И вот теперь у моей двери стоял молодой офицер с погонами МВД (позднее КГБ). Я не питал ни малейших сомнений; дальнейшее было ясно: незамедлительный увод и арест, транспортировка в Ленинград, несколько допросов в ленинградском Большом доме, молниеносный суд и, как всегда, обычный приговор: двадцать пять лет лагерей «за принадлежность к группе заговорщиков и еврейских буржуазных националистов под руководством бывшего профессора Ленинградского университета Григория Гуковского». Итак, ни малейших сомнений я не питал. Быстро добрился, открыл дверь в комнату Каждана, написал короткие прощальные письма матери, жене и двум маленьким дочкам, сунул их другу под подушку и решительно направился к своей двери. Офицер терпеливо ждал, сидя на подоконнике. Я открыл дверь и пригласил рокового гостя войти.
Он последовал за мной, потом робко остановился и сказал:
— Товарищ Эткинд, я студент-заочник, пришел к вам сдать экзамен по литературе. Сегодня можно? А то я завтра утром уезжаю…
«Студент-заочник»! Эти слова стали переломом: я уже не был жертвой, я мог жить дальше, я воскрес!
— Приходите в четыре в экзаменационную аудиторию на третьем этаже, — строго и деловито сказал я. В некотором смысле жертвой теперь был он. Целый час я бродил по улицам Тулы — наслаждался свободой.
Вот так мы жили.
Лев Копелев. Писательница под расколотым небом. Криста Вольф (1993)
I
Когда летом 1990 года вышла повесть «Что остается», во всех СМИ вскоре грянул сосредоточенный ураганный огонь доносов. Отдельные опусы отличались по стилю и словарю — один аргументировал причесанными цитатами, другой ссылался на слухи и повторял давным-давно публично опровергнутую ложь: Криста Вольф якобы отозвала свою подпись под письмом протеста против того, что Вольфа Бирмана лишили гражданства. (Эту прицельную клевету запустил враждебно настроенный критик осенью 1987 года, когда Кристе Вольф присудили премию сестры и брата Шолль.) Всем маневрам начавшихся почти одновременно «критических походов» против Кристы Вольф были свойственны одинаковая мелкотравчатая злоба и бесконечная далекость от действительности.

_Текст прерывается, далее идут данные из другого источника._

/-- HEARTBEAT_LOST (R315–R317): no good heartbeat for 5 ms. -/
def execHeartbeatLost (s : State) : Host.Outcome State Fault Refusal :=
  .next <|
    if !s.paired then s
    else
      let s1 := s.reach (s.pair.lastHb + 5000000)
      if s.pair.role == .active then (if s.pair.state == .linkLost then s1 else s1.decideLoss 0)
      else if s.pair.state == .inSync then (s1.setPair .linkLost).tryWitnesses
      else if s.pair.state == .linkLost then s1.tryWitnesses
      else (s1.setPair .linkLost).modPair fun p => { p with detached := true }

/-- MIRROR_ACK_TIMEOUT (R315): 10 ms without an acknowledgement while records are unacknowledged. -/
def execMirrorAckTimeout (s : State) : Host.Outcome State Fault Refusal :=
  .next (if s.mirrors && !s.pair.retained.isEmpty then (s.reach (s.pair.ackedAt + 10000000)).decideLoss 1 else s)

/-! ## Line fetches (R292, R311) -/

/-- Steps 1 and 2 of R291 on the stored line and the check of DECKLE and GENERATION: the status, whether
a symbol was corrected, and the line. -/
def State.fetchRead (s : State) (t : Tier) (line deckle gen : Nat) : Status × Bool × MirLine :=
  let none_ : MirLine := { data := 0#512, deckle := 0, epoch := 0, gen := 0 }
  let lost := match s.place t line with
    | some p => (s.group p.group).lostAt p.pos p.stripe
    | none => false
  let cell := (s.assembled t line).or (if lost then none else s.cell t line)
  match cell with
  | none => (if lost then .uncorrectable else match s.readUnwritten { tier := t, line := line, extent := 0, gen := gen, deckle := deckle } with
      | .fail st => st
      | _ => .uncorrectable, false, none_)
  | some c =>
    let d := c.diff
    if d = 0#640 then (if c.deckle = deckle ∧ c.gen = gen then .ok else .integrity, false, c.mirLine)
    else if isPoisonDiff d then (.uncorrectable, false, none_)
    else match correction d with
      | none => (.uncorrectable, false, none_)
      | some k => if d ^^^ k = 0#640 ∧ !c.poisoned then (if c.deckle = deckle ∧ c.gen = gen then .ok else .integrity, true, c.mirLine)
        else (.integrity, true, none_)

/-- MIR_FETCH (R311): one line is read and answered, never reconstructed or poisoned. -/
def execMirFetch (port : Nat) (x : MirExt) (deckle gen : Nat) (s : State) : Host.Outcome State Fault Refusal :=
  .next (s.takeMir port 0 48 s.paired fun s =>
    let line := x.phys / 64
    let f := s.fetchRead x.tier line deckle gen
    let s1 := s.chargeTier deckle 8 x.tier (readPj x.tier) 1
    let s2 := if f.2.1 then s1.countCe (s1.unitOf x.tier line).1 else s1
    s2.enqueue port 1 61 0 (.mirLine { phys := x.phys, tier := x.tier } f.1 f.2.2))

/-- A fetched line passes steps 1 to 4 here: the key that reads it (R292). -/
def State.fetchedKey (s : State) (r : LineRef) (status : Status) (l : MirLine) : Option Nat :=
  if status = .ok ∧ !l.poisoned ∧ l.deckle = r.deckle ∧ l.gen = r.gen then
    (s.epochKey r.deckle l.epoch).filter fun k => s.sec.keys.contains k
  else none

/-- A fetched line is written in place, and EV_RECONSTRUCTED has SOURCE 1 (R292). -/
def State.repair (s : State) (r : LineRef) (k : Nat) (l : MirLine) : State :=
  let c : Cell := { data := l.data, deckle := l.deckle, epoch := l.epoch, key := k, gen := l.gen, poisoned := false, err := 0#640 }
  let u := match s.place r.tier r.line with
    | some p => (p.group, (s.group p.group).unitAt p.group p.pos p.stripe)
    | none => (5, 0)
  ((s.storeCell r.tier r.line c false).chargeTier r.pays 8 r.tier (writePj r.tier false false) 1).logRec
    (.reconstructed u.1 u.2 1 r.extent (s.lineIx r) (r.line * 64))

/-- MIR_LINE (R311): repairs the line, or lets it be poisoned. A write that came first stands. -/
def execMirLine (port : Nat) (x : MirExt) (status : Status) (line : MirLine) (s : State) : Host.Outcome State Fault Refusal :=
  .next (s.takeMir port 1 128 (s.pair.fetches.any fun f => f.tier == x.tier && f.line == x.phys / 64) fun s =>
    let n := x.phys / 64
    let s1 := s.modPair fun p => { p with fetches := p.fetches.filter fun f => !(f.tier == x.tier && f.line == n) }
    match s1.refAt x.tier n with
    | none => s1.wakeReads x.tier n
    | some r => match (s1.firstRead r).1, s1.fetchedKey r status line with
      | .recon _, some k => (s1.repair r k line).wakeReads x.tier n
      | .recon _, none => s1.fetchFailed x.tier n
      | _, _ => s1.wakeReads x.tier n)

/-! ## Pair control (Table 18.2) -/

/-- MIR_CTRL: the handshake of ARM and FORM, PROMOTE and its confirmation, and the bounds of a copy. -/
def execMirCtrl (port : Nat) (kind : MirCtrlKind) (x : MirExt) (info : PartnerInfo) (s : State) : Host.Outcome State Fault Refusal :=
  .next (s.takeMir port 5 112 true fun s =>
    match kind with
    | .armed => if s.unpaired && s.partnerOn port info.linkId then s.modPair fun p => { p with partner := some info } else s
    | .form =>
      if s.pair.state == .armed && s.pair.partnerId / 64 == info.linkId / 64 then (s.becomeStandby x).sendCtrl .formAck
      else s.sendCtrl .dissolve
    | .formAck => if s.pair.role == .none then s.formed else s
    | .promote =>
      if !s.applies then s
      else
        let s1 := s.modPair fun p => { p with promoteAfter := some x.mseq }
        if x.mseq ≤ s1.pair.mseq then s1.takePromote 0 else s1
    | .promoted => if s.pair.handed then s.handedOver x else s
    | .resyncStart =>
      if s.applies then
        ((s.dropMeta false).setPair .resyncing).modPair fun p => { p with
          mseq := x.mseq, early := p.early.keep fun k _ => x.mseq < k, synced := false, syncEnd := none, copyAt := 0, resync := true
          linkReqs := [] }
      else s
    | .resyncEnd => if s.applies then (s.modPair fun p => { p with syncEnd := some x.mseq }).syncReached else s
    | .dissolve =>
      match s.pair.role with
      | .standby => if s.pair.promoting.isSome then s else s.blank
      | .active => s.leavePair
      | .none =>
        let s1 := s.modPair fun p => { p with partner := none, reply := none }
        if s.pair.state == .none then s1.answerOpt s.pair.reply (Ans.of .notReady 28) else s)

end Sys2Proof.Machine
end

Но и годы спустя почти невозможно угадать, что двигало авторами: простая литературная зависть мелких душонок к успешной писательнице? Или всего-навсего фанатичный, яростный антикоммунизм, особенно ярко выраженный у тех, кто ранее прошел партийную школу «реального социализма»? Они навсегда привыкли к двумерному мировосприятию: «Кто не с нами, тот против нас — tertium non datur». Именно в такой бездуховности все, что прежде хвалили и чем восхищались, теперь должно было подвергаться насмешкам и проклятиям. При этом отдавалось предпочтение идеологическому и моралистическому оружию, скажем, такому, каким некогда Менцель и Бёрне атаковали «княжеского прихвостня» Гёте. Нечто похожее я замечаю у некоторых бывших «советских литераторов», которые теперь пытаются точно располовинить современную русскую литературу: с одной стороны, официальную, коррумпированную, приспособленческую, с другой — оппозиционную, свободную, независимую. Эти хирурги от критики не могут объяснить, почему Александр Твардовский, большой поэт и покровитель Солженицына, одновременно был главным редактором известного ежемесячника и до последнего своего дня оставался убежденным коммунистом или почему Борис Пастернак в тяжелейшие годы сталинского террора писал искренние патриотические стихи, а вот в годы хрущевской «оттепели», после того как ему присудили Нобелевскую премию, подвергся ужасной травле.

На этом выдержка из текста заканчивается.